Yes an organization with PI space could firewall off a portion of that and
have a similar effect for some purposes. At that point you are trusting that
there are no operational errors in the firewall config over time, and that
it can keep up with the attacks. Using the ULA approach, -there is no route-
so there is less work for the firewall to do, and a very simple filter that
implemented by both the organization and the ISP. 

If the need to firewall off machines does not map to subnets though, the
complexity of the firewall rules may exceed the ability of the products on
the market. This is a trade-off issue where use of ULA space alongside
either PA or PI allows the complexity to be spread out over device
management, where those that don't need external access are only accessible
using the ULA prefix. 


Jeroen Massar wrote:
> > ULA space should be !A'ed out by routers per default and have a
> > special switch to enable forwarding for them.

Randy Bush wrote:
> you are asking that routers hard code the association between
> routability and address space.  and next you only want this at site
> border routers and not 'internal' routers.  this was called site-local,
> and was soundly rejected as
> a disaster in the making.

There is a big difference between hard-coding and default configurations.
Strict RPF is another thing that should be 'on by default'; because in both
cases the people that need it turned on are not aware they need it, while
those that need it turned off are smart enough to turn the knob (and if they
are not smart enough they probably really need it turned on). 

SL was killed off due to fear mongering, not because it was it was a
disaster.

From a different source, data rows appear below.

-- ==== Sys2Proof/Certificates/Slice0/Obligations.lean ====
section
/-! DEFINITION. The statements about the model, taken from the spec's numbered rules. -/

open Sys2Proof Sys2Proof.Machine

/-! ### Reset and the invariant -/

/-- R42: what the block's state holds after reset. -/
def Obligations.ResetLeavesEveryRegisterAtZero : Prop :=
  State.reset.status = 0x0#4 ∧ State.reset.csum = 0x00#8 ∧
  (∀ i, i < 255 → Memory.read State.reset.frame i = 0x00#8) ∧ State.reset.frameLen = 0#8 ∧
  (∀ i, i < 255 → Memory.read State.reset.resp i = 0x00#8) ∧ State.reset.respLen = 0#8 ∧
  State.reset.coord = 0x00#8 ∧ State.reset.rowOut = 0#4 ∧ State.reset.colOut = 0#4 ∧
  State.reset.coordValid = false ∧ State.reset.done = false

/-- The invariant holds right after reset. -/
def Obligations.InvariantHoldsAtReset : Prop := Inv State.reset

/-- Every step from a state that meets the invariant gives a state that meets it. -/
def Obligations.EveryStepKeepsInvariant : Prop :=
  ∀ s t : State, Inv s → step s = .next t → Inv t

/-- R260: reset puts every piece of architected state at its value of R42, and an operation in
progress is abandoned. -/
def Obligations.ResetLineClearsBlockAndAbandonsOperation : Prop :=
  ∀ s : State, s.rst = true → ∃ t, step s = .next t ∧
    t.status = 0x0#4 ∧ t.csum = 0x00#8 ∧ (∀ i, i < 255 → Memory.read t.frame i = 0x00#8) ∧
    t.frameLen = 0#8 ∧ (∀ i, i < 255 → Memory.read t.resp i = 0x00#8) ∧ t.respLen = 0#8 ∧
    t.coord = 0x00#8 ∧ t.rowOut = 0#4 ∧ t.colOut = 0#4 ∧ t.coordValid = false ∧
    t.done = false ∧ t.inFlight = none

/-- THE MODEL'S CHOICE (log 11): reset leaves the host's inputs and the message layer alone, and the
reset line is released. -/
def Obligations.ResetLineKeepsInputsAndMessageLayer : Prop :=
  ∀ s : State, s.rst = true → ∃ t, step s = .next t ∧
    t = { State.reset with
          req := s.req, ports := s.ports, call := s.call, apiStatus := s.apiStatus
          version := s.version, currentMA := s.currentMA, active := s.active
          optoLine := s.optoLine, replies := s.replies, written := s.written, draws := s.draws }

/-! ### Encoding -/

/-- Decoding an encoded well-formed instruction gives it back. -/
def Obligations.DecodeAfterEncodeIsIdentity : Prop :=
  ∀ i : Instr, wellFormed i = true → decode (encode i) = .ok i

/-- Whatever the ports or the call hold, what the decoder answers is well formed. -/
def Obligations.DecodedInstructionIsWellFormed : Prop :=
  ∀ (w : Encoded) (i : Instr), decode w = .ok i → wellFormed i = true

/-- Words of the opcode table, written out from their encodings (R70, R84, R190). That the operands in
the answers are zero is the model's choice: ports the table's bits do not give are zero (log 2), and a
message's argument bytes count on from bit 24 (log 13). -/
def Obligations.TableWordsDecodeToTheirRows : Prop :=
  decodeTableWord 8 0b001 = some (.decode 0#8 []) ∧
  decodeTableWord 8 0b011 = some (.pack 0#8 0#8) ∧
  decodeTableWord 8 0b110 = some .reserved110 ∧
  decodeTableWord 24 0x270502 = some (.relayVersion 1#1) ∧
  decodeTableWord 24 0x300713 = some (.motorPairRun 0#8 0#8 0#8) ∧
  decodeTableWord 24 0x000601 = some .globalReset

/-- R70: two settings of the ports that agree on OP and on the operands the operation lists ask for
the same instruction; the bytes beyond the count are among the operands ignored. -/
def Obligations.UnlistedOperandsAreIgnored : Prop :=
  ∀ p q : Ports, p.op = q.op →
    (p.op = 0b000#3 → p.ctrlId = q.ctrlId ∧ p.cmd = q.cmd ∧ p.dlen = q.dlen ∧
      ∀ i, i < p.dlen.toNat → Memory.read p.dataIn i = Memory.read q.dataIn i) →
    (p.op = 0b001#3 → p.ctrlId = q.ctrlId) →
    (p.op = 0b001#3 ∨ p.op = 0b010#3 → p.rxCount = q.rxCount ∧
      ∀ i, i < p.rxCount.toNat → Memory.read p.rxIn i = Memory.read q.rxIn i) →
    (p.op = 0b011#3 → p.rowIn = q.rowIn ∧ p.colIn = q.colIn) →
    (p.op = 0b100#3 → p.coordIn = q.coordIn) →
    decode (.operation p) = decode (.operation q)

/-- A call whose key no row of the message table has is refused by name, a relay id outside 0 and 1
among them (I8), and so is RELAY_SET with a switch byte other than 0 and 1 (log 13). -/
def Obligations.UnknownMessageCallIsRefused : Prop :=
  ∀ (s : State) (c : MsgCall), s.rst = false → s.inFlight = none → s.req = false →
    s.call = some c →
    ((∀ r ∈ messageTable, c.key &&& r.mask ≠ r.pattern) →
      step s = .refused (.undecodable (.unknownMessage c.key))) ∧
    (c.key = 0x260611#24 ∨ c.key = 0x270611#24 → c.arg0 ≠ 0x00#8 → c.arg0 ≠ 0x01#8 →
      step s = .refused (.undecodable (.badRelaySwitch c.arg0)))

/-! ### Steps -/

/-- A step runs the decoded instruction: the operation on the ports when REQ is raised, the message
that is called, or the operation in progress, each on the state that has taken the request. How it is
taken, REQ low after it among it, is the model's choice (logs 1, 2 and 23). -/
def Obligations.StepRunsTheRequestedInstruction : Prop :=
  ∀ s : State, s.rst = false →
    (s.inFlight = none → s.req = true → s.call = none →
      step s = exec (decodeOperation s.ports) { s with req := false, call := none, inFlight := none }) ∧
    (∀ c i, s.inFlight = none → s.req = false → s.call = some c → decode (.message c) = .ok i →
      step s = exec i { s with req := false, call := none, inFlight := none }) ∧
    (∀ i, s.inFlight = some i → s.req = false → s.call = none →
      step s = exec i { s with req := false, call := none, inFlight := none })

/-- The encoded form of a well-formed instruction, placed as the host's request, is what the very
next step runs. How the request is placed and taken is the model's choice (logs 2 and 23). -/
def Obligations.PlacedInstructionIsWhatTheStepRuns : Prop :=
  ∀ (s : State) (i : Instr), wellFormed i = true →
    step (placeRequest s (encode i)) = exec i (accept (placeRequest s (encode i)))

/-- R263, I6: a request while an operation is in progress, or two requests at once, has no step: the
host is stuck. The fault is the model's form of it (log 9), and that a REQ still high in progress is
such a request is the model's choice (log 23). -/
def Obligations.OverlappingRequestIsStuck : Prop :=
  ∀ s : State, s.rst = false →
    (s.inFlight ≠ none ∧ (s.req = true ∨ s.call ≠ none) ∨ s.req = true ∧ s.call ≠ none) →
    step s = .fault .overlappingRequest

/-- R263, I6: the host issues an operation or a message only when no operation is in progress and no
request waits; any other request, and sampling under one, has no step. The fault is the model's form of
"stuck" (logs 9 and 22), and that a raised REQ waits as a request is its choice (log 23). -/
def Obligations.OverlappingIssueHasNoStep : Prop :=
  ∀ (s : State) (p : Ports) (c : MsgCall),
    (s.inFlight ≠ none ∨ s.req = true ∨ s.call ≠ none →
      requestOperation p s = .fault .overlappingRequest ∧
      callMessage c s = .fault .overlappingRequest) ∧
    (s.inFlight = none ∧ s.req = false ∧ s.call = none →
      requestOperation p s = .next { s with ports := p, req := true } ∧
      callMessage c s = .next { s with call := some c }) ∧
    (s.rst = false →
      (s.inFlight ≠ none ∧ (s.req = true ∨ s.call ≠ none) ∨ s.req = true ∧ s.call ≠ none) →
      sampleRequest s = .fault .overlappingRequest) ∧
    (s.rst = false → s.inFlight ≠ none → s.req = false → s.call = none → sampleRequest s = .next s)

/-- R263: one operation at a time. At reset and after every step and every act of the host at most one
of an operation in progress, a raised REQ and a waiting call stands, and there no step is stuck (the
form of an operation in progress and of the stop, and when REQ falls, are the model's choice, logs 1,
9, 22 and 23). -/
def Obligations.RequestsStayOneAtATime : Prop :=
  OneAtATime State.reset ∧
  ∀ s : State, OneAtATime s →
    (∀ f, step s ≠ .fault f) ∧
    (∀ t, step s = .next t → OneAtATime t) ∧
    (∀ p t, requestOperation p s = .next t → OneAtATime t) ∧
    (∀ c t, callMessage c s = .next t → OneAtATime t) ∧
    (∀ t, sampleRequest s = .next t → OneAtATime t) ∧
    OneAtATime (raiseReset s) ∧ (∀ r, OneAtATime (expectReply r s))

/-- THE MODEL'S CHOICE (log 2): with no reset, no operation in progress and no request the machine
stays as it is. -/
def Obligations.MachineWithoutRequestStays : Prop :=
  ∀ s : State, s.rst = false → s.inFlight = none → s.req = false → s.call = none →
    step s = .next s

/-- R38: a change to the operand ports while an operation is in progress does not affect it: the
step gives the same state but for the ports. -/
def Obligations.PortChangeDoesNotAffectOperationInProgress : Prop :=
  ∀ (s t : State) (p : Ports) (i : Instr), s.rst = false → s.inFlight = some i →
    isOperation i = true → step s = .next t → step { s with ports := p } = .next { t with ports := p }

/-- R38: a request seen halfway, its operands sampled, completes to the state that the whole request
gives. The halfway state, and that REQ and DONE are low in it, are the model's choice (logs 1, 20 and
23). -/
def Obligations.SampledRequestCompletesAlike : Prop :=
  ∀ s : State, s.rst = false → s.inFlight = none → s.req = true → s.call = none →
    ∃ t u, step s = .next t ∧ sampleRequest s = .next u ∧
      u.inFlight = some (decodeOperation s.ports) ∧ u.req = false ∧ u.done = false ∧ step u = .next t

/-! ### The checksum generator -/

/-- R100: the fold starts at `0x00` and takes in one byte after another. -/
def Obligations.FoldIsRunningXor : Prop :=
  ∀ a : List Byte, fold a 0 = 0x00#8 ∧
    ∀ k, k < a.length → fold a (k + 1) = fold a k ^^^ a.getD k 0

/-- R101: the laws of the fold, (a) to (e). -/
def Obligations.FoldLaws : Prop :=
  (∀ (a : List Byte) (k : Nat), k < a.length → fold a k ^^^ a.getD k 0 = fold a (k + 1)) ∧
  (∀ a b : List Byte, a.Perm b → fold a a.length = fold b b.length) ∧
  (∀ f : List Byte, f ≠ [] → f.getD (f.length - 1) 0 = fold f (f.length - 1) →
    fold f f.length = 0x00#8) ∧
  (∀ (f : List Byte) (j : Nat) (v : Byte), ValidFrame f → j < f.length → v ≠ f.getD j 0 →
    fold (f.set j v) f.length ≠ 0x00#8 ∧
    (f.set j v).getD (f.length - 1) 0 ≠ fold (f.set j v) (f.length - 1) ∧
    (j ≤ 2 → ∀ (ctx : Byte) (s : State), ctx ≠ 0x00#8 → ctx = f.getD 1 0 →
      ∃ t, exec (.decode ctx (f.set j v)) s = .next t ∧
        t.status = if j = 0 then 3#4 else if j = 1 then 4#4 else 5#4)) ∧
  (∀ (f : List Byte) (i j : Nat) (m : Byte), i < f.length → j < f.length → i ≠ j →
    fold ((f.set i (f.getD i 0 ^^^ m)).set j (f.getD j 0 ^^^ m)) f.length = fold f f.length)

/-- R102: XORFOLD, with its encoding, its operands, its result and its corner cases. -/
def Obligations.XorfoldFoldsTheReceivedBytes : Prop :=
  (∀ p : Ports, p.op = 0b010#3 →
    decodeOperation p = .xorfold (Memory.bytes p.rxIn p.rxCount.toNat)) ∧
  (∀ (bytes : List Byte) (s : State), exec (.xorfold bytes) s
    = .next { s with csum := fold bytes bytes.length, status := 0#4, done := true }) ∧
  fold [] 0 = 0x00#8 ∧ (∀ b : Byte, fold [b] 1 = b) ∧
  (∀ f : List Byte, ValidFrame f → fold f f.length = 0x00#8 ∧
    fold (f.take (f.length - 1)) (f.length - 1) = f.getD (f.length - 1) 0)

/-! ### The encoder -/

/-- R120, R123: ENCODE, with its encoding, its operands and every effect, FRAME beyond the frame keeping
its bytes among them (R120, D10; log 21). -/
def Obligations.EncodeBuildsTheFrame : Prop :=
  (∀ p : Ports, p.op = 0b000#3 →
    decodeOperation p = .encode p.ctrlId p.cmd (Memory.bytes p.dataIn p.dlen.toNat)) ∧
  (∀ (s : State) (c m : Byte) (d : List Byte), d.length ≤ 250 →
    ∃ t, exec (.encode c m d) s = .next t ∧
      t = { s with frame := t.frame, frameLen := BitVec.ofNat 8 (d.length + 5)
                   csum := t.csum, status := 0#4, done := true } ∧
      Memory.read t.frame 0 = 0x35#8 ∧ Memory.read t.frame 1 = c ∧
      Memory.read t.frame 2 = BitVec.ofNat 8 (d.length + 5) ∧ Memory.read t.frame 3 = m ∧
      (∀ i, i < d.length → Memory.read t.frame (4 + i) = d.getD i 0) ∧
      Memory.read t.frame (d.length + 4)
        = fold (Memory.bytes t.frame (d.length + 4)) (d.length + 4) ∧
      t.csum = Memory.read t.frame (d.length + 4) ∧
      ∀ a, d.length + 5 ≤ a → Memory.read t.frame a = Memory.read s.frame a) ∧
  (∀ (s : State) (c m : Byte) (d : List Byte), 250 < d.length →
    exec (.encode c m d) s = .next { s with frameLen := 0#8, status := 5#4, done := true })

/-- R122: a request of ENCODE with `DLEN > 250` reports INVALID_LENGTH, sets FRAME_LEN to 0, and
writes no byte of FRAME and not CSUM. -/
def Obligations.OverlongEncodeWritesNoFrame : Prop :=
  ∀ s : State, s.rst = false → s.inFlight = none → s.call = none → s.req = true →
    s.ports.op = 0b000#3 → 250 < s.ports.dlen.toNat →
    ∃ t, step s = .next t ∧
      t = { s with req := t.req, frameLen := 0#8, status := 5#4, done := true }

/-- R121: a successful ENCODE writes its length twice, its frame folds to zero, and DECODE of it with
the frame's id as context gives the message back; with the broadcast id, the frame itself. -/
def Obligations.EncodedFrameDecodesToItsMessage : Prop :=
  ∀ (s : State) (c m : Byte) (d : List Byte), d.length ≤ 250 →
    ∃ t, exec (.encode c m d) s = .next t ∧
      Memory.read t.frame 2 = t.frameLen ∧ t.frameLen.toNat = d.length + 5 ∧
      fold (Memory.bytes t.frame t.frameLen.toNat) t.frameLen.toNat = 0x00#8 ∧
      ∀ r : State, ∃ u,
        exec (.decode c (Memory.bytes t.frame t.frameLen.toNat)) r = .next u ∧ u.status = 0#4 ∧
        (c ≠ 0x00#8 → Memory.read u.resp 0 = m ∧ u.respLen.toNat = d.length + 1 ∧
          ∀ i, i < d.length → Memory.read u.resp (1 + i) = d.getD i 0) ∧
        (c = 0x00#8 → u.respLen = t.frameLen ∧
          Memory.bytes u.resp u.respLen.toNat = Memory.bytes t.frame t.frameLen.toNat)

/-! ### The decoder -/

/-- R142: the broadcast path returns the received bytes whatever they are, and fails with
INVALID_LENGTH when there is none. That RESP beyond RESP_LEN keeps its bytes is not R142's but R140's
(D10; log 21, I10 says no claim should rest on it). -/
def Obligations.BroadcastDecodeReturnsWholeBuffer : Prop :=
  ∀ (s : State) (raw : List Byte), raw.length ≤ 255 →
    ∃ t, exec (.decode 0x00#8 raw) s = .next t ∧
      t = { s with resp := t.resp, respLen := t.respLen, status := t.status, draws := t.draws
                   done := true } ∧
      (raw = [] → t.status = 5#4 ∧ t.respLen = 0#8) ∧
      (raw ≠ [] → t.status = 0#4 ∧ t.respLen.toNat = raw.length ∧ t.draws = s.draws ∧
        (∀ i, i < raw.length → Memory.read t.resp i = raw.getD i 0) ∧
        ∀ a, raw.length ≤ a → Memory.read t.resp a = Memory.read s.resp a)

There were no rational arguments, just a mob of chicken-little
screaming. There was nothing in the spec that said the bits had to be zero,
but there was also nothing in the spec that said they should not be. Rather
than fixing it by telling people to use non-zero values, the mob said 'kill
the monster because we are afraid...'.


Iljitsch van Beijnum
> It troubles me that so many people are willing to deprive others of
> something that those others consider useful just because they
> themselves don't find that thing useful.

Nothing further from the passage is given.